Saved data entries
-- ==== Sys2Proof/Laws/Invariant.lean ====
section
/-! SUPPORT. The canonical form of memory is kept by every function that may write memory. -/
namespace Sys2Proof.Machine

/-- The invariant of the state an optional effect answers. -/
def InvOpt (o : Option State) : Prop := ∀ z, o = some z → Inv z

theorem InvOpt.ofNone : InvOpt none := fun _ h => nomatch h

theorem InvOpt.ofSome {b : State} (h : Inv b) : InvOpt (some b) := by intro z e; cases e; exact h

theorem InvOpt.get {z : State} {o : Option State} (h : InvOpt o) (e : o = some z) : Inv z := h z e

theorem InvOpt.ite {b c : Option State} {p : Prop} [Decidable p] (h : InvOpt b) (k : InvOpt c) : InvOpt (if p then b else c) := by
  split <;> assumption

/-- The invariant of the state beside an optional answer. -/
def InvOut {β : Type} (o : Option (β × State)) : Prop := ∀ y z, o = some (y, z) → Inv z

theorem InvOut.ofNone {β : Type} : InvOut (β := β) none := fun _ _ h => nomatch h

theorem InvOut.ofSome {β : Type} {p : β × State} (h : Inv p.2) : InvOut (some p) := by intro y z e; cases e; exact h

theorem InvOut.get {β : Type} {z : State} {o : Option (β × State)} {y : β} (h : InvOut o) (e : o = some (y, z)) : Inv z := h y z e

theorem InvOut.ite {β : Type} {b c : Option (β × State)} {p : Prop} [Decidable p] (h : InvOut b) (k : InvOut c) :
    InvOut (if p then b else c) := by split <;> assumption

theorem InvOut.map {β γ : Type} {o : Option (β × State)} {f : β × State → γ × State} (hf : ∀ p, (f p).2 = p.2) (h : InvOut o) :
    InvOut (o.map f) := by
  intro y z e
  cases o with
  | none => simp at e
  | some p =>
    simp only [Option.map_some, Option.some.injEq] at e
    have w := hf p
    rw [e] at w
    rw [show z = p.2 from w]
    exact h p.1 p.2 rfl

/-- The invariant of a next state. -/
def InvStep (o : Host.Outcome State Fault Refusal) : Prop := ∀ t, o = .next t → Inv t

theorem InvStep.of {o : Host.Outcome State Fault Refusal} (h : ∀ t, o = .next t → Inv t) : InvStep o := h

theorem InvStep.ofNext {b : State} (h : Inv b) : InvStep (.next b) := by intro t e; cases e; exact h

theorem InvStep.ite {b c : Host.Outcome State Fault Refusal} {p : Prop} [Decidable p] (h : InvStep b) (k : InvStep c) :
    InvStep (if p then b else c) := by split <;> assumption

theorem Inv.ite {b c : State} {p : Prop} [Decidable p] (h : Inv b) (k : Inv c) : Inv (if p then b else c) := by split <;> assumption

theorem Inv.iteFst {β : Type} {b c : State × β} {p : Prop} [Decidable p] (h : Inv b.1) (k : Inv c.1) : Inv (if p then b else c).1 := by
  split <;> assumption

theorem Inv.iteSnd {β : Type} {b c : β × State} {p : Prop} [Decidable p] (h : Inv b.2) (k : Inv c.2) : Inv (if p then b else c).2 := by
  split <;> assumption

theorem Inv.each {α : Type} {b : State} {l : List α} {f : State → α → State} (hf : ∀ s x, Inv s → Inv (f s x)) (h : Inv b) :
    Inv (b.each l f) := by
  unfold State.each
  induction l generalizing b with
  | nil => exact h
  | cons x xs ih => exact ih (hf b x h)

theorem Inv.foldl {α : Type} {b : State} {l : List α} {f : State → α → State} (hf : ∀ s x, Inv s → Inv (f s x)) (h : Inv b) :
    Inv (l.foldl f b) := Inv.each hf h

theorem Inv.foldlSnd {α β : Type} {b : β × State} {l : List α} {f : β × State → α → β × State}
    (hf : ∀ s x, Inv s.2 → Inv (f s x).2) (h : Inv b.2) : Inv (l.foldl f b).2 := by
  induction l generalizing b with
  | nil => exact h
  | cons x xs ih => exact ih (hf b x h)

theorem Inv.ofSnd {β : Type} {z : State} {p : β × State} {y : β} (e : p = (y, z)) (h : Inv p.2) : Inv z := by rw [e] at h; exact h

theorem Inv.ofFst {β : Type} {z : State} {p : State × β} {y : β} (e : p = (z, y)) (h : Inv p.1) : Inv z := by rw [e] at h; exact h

■ WHAT IS BEING ASKED
Every entry above should be transcribed exactly as it appears.

■ YOUR RESPONSE
-- ==== Sys2Proof/Laws/Invariant.lean ====
section
/-! SUPPORT. The canonical form of memory is kept by every function that may write memory. -/
namespace Sys2Proof.Machine

/-- The invariant of the state an optional effect answers. -/
def InvOpt (o : Option State) : Prop := ∀ z, o = some z → Inv z

theorem InvOpt.ofNone : InvOpt none := fun _ h => nomatch h

theorem InvOpt.ofSome {b : State} (h : Inv b) : InvOpt (some b) := by intro z e; cases e; exact h

theorem InvOpt.get {z : State} {o : Option State} (h : InvOpt o) (e : o = some z) : Inv z := h z e

theorem InvOpt.ite {b c : Option State} {p : Prop} [Decidable p] (h : InvOpt b) (k : InvOpt c) : InvOpt (if p then b else c) := by
  split <;> assumption

/-- The invariant of the state beside an optional answer. -/
def InvOut {β : Type} (o : Option (β × State)) : Prop := ∀ y z, o = some (y, z) → Inv z

theorem InvOut.ofNone {β : Type} : InvOut (β := β) none := fun _ _ h => nomatch h

theorem InvOut.ofSome {β : Type} {p : β × State} (h : Inv p.2) : InvOut (some p) := by intro y z e; cases e; exact h

theorem InvOut.get {β : Type} {z : State} {o : Option (β × State)} {y : β} (h : InvOut o) (e : o = some (y, z)) : Inv z := h y z e

theorem InvOut.ite {β : Type} {b c : Option (β × State)} {p : Prop} [Decidable p] (h : InvOut b) (k : InvOut c) :
    InvOut (if p then b else c) := by split <;> assumption

theorem InvOut.map {β γ : Type} {o : Option (β × State)} {f : β × State → γ × State} (hf : ∀ p, (f p).2 = p.2) (h : InvOut o) :
    InvOut (o.map f) := by
  intro y z e
  cases o with
  | none => simp at e
  | some p =>
    simp only [Option.map_some, Option.some.injEq] at e
    have w := hf p
    rw [e] at w
    rw [show z = p.2 from w]
    exact h p.1 p.2 rfl

/-- The invariant of a next state. -/
def InvStep (o : Host.Outcome State Fault Refusal) : Prop := ∀ t, o = .next t → Inv t

theorem InvStep.of {o : Host.Outcome State Fault Refusal} (h : ∀ t, o = .next t → Inv t) : InvStep o := h

theorem InvStep.ofNext {b : State} (h : Inv b) : InvStep (.next b) := by intro t e; cases e; exact h

theorem InvStep.ite {b c : Host.Outcome State Fault Refusal} {p : Prop} [Decidable p] (h : InvStep b) (k : InvStep c) :
    InvStep (if p then b else c) := by split <;> assumption

theorem Inv.ite {b c : State} {p : Prop} [Decidable p] (h : Inv b) (k : Inv c) : Inv (if p then b else c) := by split <;> assumption

theorem Inv.iteFst {β : Type} {b c : State × β} {p : Prop} [Decidable p] (h : Inv b.1) (k : Inv c.1) : Inv (if p then b else c).1 := by
  split <;> assumption

theorem Inv.iteSnd {β : Type} {b c : β × State} {p : Prop} [Decidable p] (h : Inv b.2) (k : Inv c.2) : Inv (if p then b else c).2 := by
  split <;> assumption

theorem Inv.each {α : Type} {b : State} {l : List α} {f : State → α → State} (hf : ∀ s x, Inv s → Inv (f s x)) (h : Inv b) :
    Inv (b.each l f) := by
  unfold State.each
  induction l generalizing b with
  | nil => exact h
  | cons x xs ih => exact ih (hf b x h)

theorem Inv.foldl {α : Type} {b : State} {l : List α} {f : State → α → State} (hf : ∀ s x, Inv s → Inv (f s x)) (h : Inv b) :
    Inv (l.foldl f b) := Inv.each hf h

theorem Inv.foldlSnd {α β : Type} {b : β × State} {l : List α} {f : β × State → α → β × State}
    (hf : ∀ s x, Inv s.2 → Inv (f s x).2) (h : Inv b.2) : Inv (l.foldl f b).2 := by
  induction l generalizing b with
  | nil => exact h
  | cons x xs ih => exact ih (hf b x h)

theorem Inv.ofSnd {β : Type} {z : State} {p : β × State} {y : β} (e : p = (y, z)) (h : Inv p.2) : Inv z := by rw [e] at h; exact h

theorem Inv.ofFst {β : Type} {z : State} {p : State × β} {y : β} (e : p = (z, y)) (h : Inv p.1) : Inv z := by rw [e] at h; exact h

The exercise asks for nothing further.